• [Dataset entries]:
══════

/-- COMMAND_UNLISTED_OP. -/
def execCommandUnlistedOp (reg : CmdReg) (value : Word32) (s : State) : Host.Outcome State Fault Refusal := lift (unlistedOp reg value) s

/-- A listed command of RST_CMD (Table 14.10). -/
def rstWrite (v : Word32) (w : W9) : W9 :=
  let ix := v.setWidth 16
  let op := cmdOp .rst v
  if op = 1 then warmReset 4 0 0xFF none w
  else if op = 2 then blockCommand 48 ix (startFieldReset (Fin.ofNat 48 ix.toNat) 0 0) w
  else if op = 3 then blockCommand 192 ix (startGatewayReset (Fin.ofNat 192 ix.toNat)) w
  else blockCommand 8 ix (linkPortReset (Fin.ofNat 8 ix.toNat) (v.getLsbD 27)) w

/-- A listed command by register. IMG_CMD LOAD and LOAD_CMD LOAD take what they read as operands of their own rows; a plain write leaves
them to those rows. -/
def cmdWrite (r : CmdReg) (v : Word32) (w : W9) : W9 :=
  let op := cmdOp r v
  match r with
  | .img => if safeMode w then imgReject op w else if op = 2 then unload w else if op = 3 then reload w else w
  | .adapter => if op = 1 then install (v.setWidth 16) w else remove (v.setWidth 16) w
  | .flip => if op = 1 then flipStart (v.getLsbD 29) w else flipAbort w
  | .load => if op = 2 then verify w else if op = 3 then loadAbort w else w
  | .rst => rstWrite v w
  | .opt => optCommand (BitVec.ofNat 2 op) w
  | .att => if op = 1 then report w else if op = 2 then extend (Fin.ofNat 8 v.toNat) w else twinFetch w
  | .fault => release (Fin.ofNat 1024 v.toNat) w

/-- The command register at an offset. -/
def cmdAt (off : Nat) : Option CmdReg :=
  [CmdReg.img, .adapter, .flip, .load, .rst, .opt, .att, .fault].find? (fun r => cmdOffset r == off)

/-! ## Writes (R18, R19) -/

/-- A write by access code (Table 0.5); an unassigned offset discards it (R18). -/
def plainWrite (off : Nat) (v : Word32) (w : W9) : W9 := match findRow bar0Rows off with
  | some r => wr off (afterWrite r (rd w off) v) w
  | none => w

/-- A write of ROUTE_CTRL (R203, R204): UPDATE is refused while a tile of the field runs; when it returns to 0 held packets go on. -/
def routeCtrlWrite (f : FieldIx) (v : Word32) (w : W9) : W9 :=
  let on := v.getLsbD 31
  if on && !rdB w (Reg.routeCtrl f.val) 31 && !(runningTiles w f).isEmpty then
    raise0 0x3030 (srcField f) [0] (inc (Reg.tableRejects f.val) 1 w)
  else
    let was := rdB w (Reg.routeStatus f.val) 1
    let w := wrB (Reg.routeStatus f.val) 1 on (plainWrite (Reg.routeCtrl f.val) v w)
    if was && !on then forEach (fieldTiles f) releaseStrays w else w

/-- A port stops (R388): its link goes DOWN; a twin port's unacknowledged messages go out on the other (R398). -/
def stopPort (p : PortIx) (w : W9) : W9 :=
  let w := if isTwinPort w p then
      match otherTwin w p with
      | some q => forEach (portOf w p).replay (fun m w => sendMsgAt m.first q m.msg w) w
      | none => w
    else w
  wr64 (Reg.laneMap p.val) 0 (setPort p 0 0 (modPort p (fun s => { PortS.init with failed := s.failed, xferSeq := s.xferSeq }) w))

/-- A write of PORT_CTRL (R388, R390): one that changes ROLE while ENABLE is 1 is discarded; enabling trains the port, disabling takes it
down. -/
def portCtrlWrite (p : PortIx) (v : Word32) (w : W9) : W9 :=
  let old := rd w (Reg.portCtrl p.val)
  if old.getLsbD 31 && decide (fieldOf v 30 29 ≠ fieldOf old 30 29) then w
  else
    let w1 := plainWrite (Reg.portCtrl p.val) v w
    if old.getLsbD 31 && !v.getLsbD 31 then plainWrite (Reg.portCtrl p.val) v (stopPort p w)
    else if !old.getLsbD 31 && canTrain w1 p && (portOf w1 p).reset.isNone then setPort p 1 0 w1
    else w1

/-- A write of SERVE_CTRL: clearing SPEC_EN discards the drafts (R274, R277). -/
def serveCtrlWrite (v : Word32) (w : W9) : W9 :=
  let w := plainWrite Reg.serveCtrl v w
  if v.getLsbD 30 then w else { w with serve := { w.serve with chains := [] } }

/-- A write of an enabled ring's base is discarded (R368, R373). -/
def baseWrite (ctrl off : Nat) (v : Word32) (w : W9) : W9 := if rdB w ctrl 31 then w else plainWrite off v w

/-- A write of the control register of a ring in host memory: ENABLE 1 enables; ENABLE 0 disables, the size being kept while ENABLE is still
1 (R373). -/
def hostRingCtrlWrite (r : HostRing) (v : Word32) (w : W9) : W9 :=
  let off := (ringRegs r).2.1
  if v.getLsbD 31 then hostRingEnable r v w
  else if rdB w off 31 then plainWrite off (setField v 4 0 (rdF w off 4 0)) w
  else plainWrite off v w

/-- The intake and completion registers of ring `n`, `x` bytes into their block of 64. -/
def intakeBlockWrite (n : RingIx) (x off : Nat) (v : Word32) (w : W9) : W9 :=
  if x = 0 ∨ x = 4 then baseWrite (Reg.intakeCtrl n.val) off v w
  else if x = 8 then if v.getLsbD 31 then intakeEnable n v w else intakeDisable n v w
  else if x = 0x20 ∨ x = 0x24 then baseWrite (Reg.cplCtrl n.val) off v w
  else if x = 0x28 then hostRingCtrlWrite (.completion n) v w
  else plainWrite off v w

/-- The registers of token ring `s`. -/
def outBlockWrite (s : StreamIx) (x off : Nat) (v : Word32) (w : W9) : W9 :=
  if x = 0 ∨ x = 4 then baseWrite (Reg.outCtrl s.val) off v w
  else if x = 8 then hostRingCtrlWrite (.token s) v w
  else plainWrite off v w

/-- DBG_CMD (Table 9.14). -/
def dbgCmdWrite (v : Word32) (w : W9) : W9 := onlyIf (v.getLsbD 0) resume (onlyIf (v.getLsbD 1) pop w)

/-- ENV_CMD (Table 13.8). -/
def envCmdWrite (v : Word32) (w : W9) : W9 := onlyIf (v.getLsbD 1) clearTrip (onlyIf (v.getLsbD 0) clearEmerg w)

══════

• [What to do]: Every line above should be retyped exactly as given.

• [Result]:
/-- COMMAND_UNLISTED_OP. -/
def execCommandUnlistedOp (reg : CmdReg) (value : Word32) (s : State) : Host.Outcome State Fault Refusal := lift (unlistedOp reg value) s

/-- A listed command of RST_CMD (Table 14.10). -/
def rstWrite (v : Word32) (w : W9) : W9 :=
  let ix := v.setWidth 16
  let op := cmdOp .rst v
  if op = 1 then warmReset 4 0 0xFF none w
  else if op = 2 then blockCommand 48 ix (startFieldReset (Fin.ofNat 48 ix.toNat) 0 0) w
  else if op = 3 then blockCommand 192 ix (startGatewayReset (Fin.ofNat 192 ix.toNat)) w
  else blockCommand 8 ix (linkPortReset (Fin.ofNat 8 ix.toNat) (v.getLsbD 27)) w

/-- A listed command by register. IMG_CMD LOAD and LOAD_CMD LOAD take what they read as operands of their own rows; a plain write leaves
them to those rows. -/
def cmdWrite (r : CmdReg) (v : Word32) (w : W9) : W9 :=
  let op := cmdOp r v
  match r with
  | .img => if safeMode w then imgReject op w else if op = 2 then unload w else if op = 3 then reload w else w
  | .adapter => if op = 1 then install (v.setWidth 16) w else remove (v.setWidth 16) w
  | .flip => if op = 1 then flipStart (v.getLsbD 29) w else flipAbort w
  | .load => if op = 2 then verify w else if op = 3 then loadAbort w else w
  | .rst => rstWrite v w
  | .opt => optCommand (BitVec.ofNat 2 op) w
  | .att => if op = 1 then report w else if op = 2 then extend (Fin.ofNat 8 v.toNat) w else twinFetch w
  | .fault => release (Fin.ofNat 1024 v.toNat) w

/-- The command register at an offset. -/
def cmdAt (off : Nat) : Option CmdReg :=
  [CmdReg.img, .adapter, .flip, .load, .rst, .opt, .att, .fault].find? (fun r => cmdOffset r == off)

/-! ## Writes (R18, R19) -/

/-- A write by access code (Table 0.5); an unassigned offset discards it (R18). -/
def plainWrite (off : Nat) (v : Word32) (w : W9) : W9 := match findRow bar0Rows off with
  | some r => wr off (afterWrite r (rd w off) v) w
  | none => w

/-- A write of ROUTE_CTRL (R203, R204): UPDATE is refused while a tile of the field runs; when it returns to 0 held packets go on. -/
def routeCtrlWrite (f : FieldIx) (v : Word32) (w : W9) : W9 :=
  let on := v.getLsbD 31
  if on && !rdB w (Reg.routeCtrl f.val) 31 && !(runningTiles w f).isEmpty then
    raise0 0x3030 (srcField f) [0] (inc (Reg.tableRejects f.val) 1 w)
  else
    let was := rdB w (Reg.routeStatus f.val) 1
    let w := wrB (Reg.routeStatus f.val) 1 on (plainWrite (Reg.routeCtrl f.val) v w)
    if was && !on then forEach (fieldTiles f) releaseStrays w else w

/-- A port stops (R388): its link goes DOWN; a twin port's unacknowledged messages go out on the other (R398). -/
def stopPort (p : PortIx) (w : W9) : W9 :=
  let w := if isTwinPort w p then
      match otherTwin w p with
      | some q => forEach (portOf w p).replay (fun m w => sendMsgAt m.first q m.msg w) w
      | none => w
    else w
  wr64 (Reg.laneMap p.val) 0 (setPort p 0 0 (modPort p (fun s => { PortS.init with failed := s.failed, xferSeq := s.xferSeq }) w))

/-- A write of PORT_CTRL (R388, R390): one that changes ROLE while ENABLE is 1 is discarded; enabling trains the port, disabling takes it
down. -/
def portCtrlWrite (p : PortIx) (v : Word32) (w : W9) : W9 :=
  let old := rd w (Reg.portCtrl p.val)
  if old.getLsbD 31 && decide (fieldOf v 30 29 ≠ fieldOf old 30 29) then w
  else
    let w1 := plainWrite (Reg.portCtrl p.val) v w
    if old.getLsbD 31 && !v.getLsbD 31 then plainWrite (Reg.portCtrl p.val) v (stopPort p w)
    else if !old.getLsbD 31 && canTrain w1 p && (portOf w1 p).reset.isNone then setPort p 1 0 w1
    else w1

/-- A write of SERVE_CTRL: clearing SPEC_EN discards the drafts (R274, R277). -/
def serveCtrlWrite (v : Word32) (w : W9) : W9 :=
  let w := plainWrite Reg.serveCtrl v w
  if v.getLsbD 30 then w else { w with serve := { w.serve with chains := [] } }

/-- A write of an enabled ring's base is discarded (R368, R373). -/
def baseWrite (ctrl off : Nat) (v : Word32) (w : W9) : W9 := if rdB w ctrl 31 then w else plainWrite off v w

/-- A write of the control register of a ring in host memory: ENABLE 1 enables; ENABLE 0 disables, the size being kept while ENABLE is still
1 (R373). -/
def hostRingCtrlWrite (r : HostRing) (v : Word32) (w : W9) : W9 :=
  let off := (ringRegs r).2.1
  if v.getLsbD 31 then hostRingEnable r v w
  else if rdB w off 31 then plainWrite off (setField v 4 0 (rdF w off 4 0)) w
  else plainWrite off v w

/-- The intake and completion registers of ring `n`, `x` bytes into their block of 64. -/
def intakeBlockWrite (n : RingIx) (x off : Nat) (v : Word32) (w : W9) : W9 :=
  if x = 0 ∨ x = 4 then baseWrite (Reg.intakeCtrl n.val) off v w
  else if x = 8 then if v.getLsbD 31 then intakeEnable n v w else intakeDisable n v w
  else if x = 0x20 ∨ x = 0x24 then baseWrite (Reg.cplCtrl n.val) off v w
  else if x = 0x28 then hostRingCtrlWrite (.completion n) v w
  else plainWrite off v w

/-- The registers of token ring `s`. -/
def outBlockWrite (s : StreamIx) (x off : Nat) (v : Word32) (w : W9) : W9 :=
  if x = 0 ∨ x = 4 then baseWrite (Reg.outCtrl s.val) off v w
  else if x = 8 then hostRingCtrlWrite (.token s) v w
  else plainWrite off v w

/-- DBG_CMD (Table 9.14). -/
def dbgCmdWrite (v : Word32) (w : W9) : W9 := onlyIf (v.getLsbD 0) resume (onlyIf (v.getLsbD 1) pop w)

/-- ENV_CMD (Table 13.8). -/
def envCmdWrite (v : Word32) (w : W9) : W9 := onlyIf (v.getLsbD 1) clearTrip (onlyIf (v.getLsbD 0) clearEmerg w)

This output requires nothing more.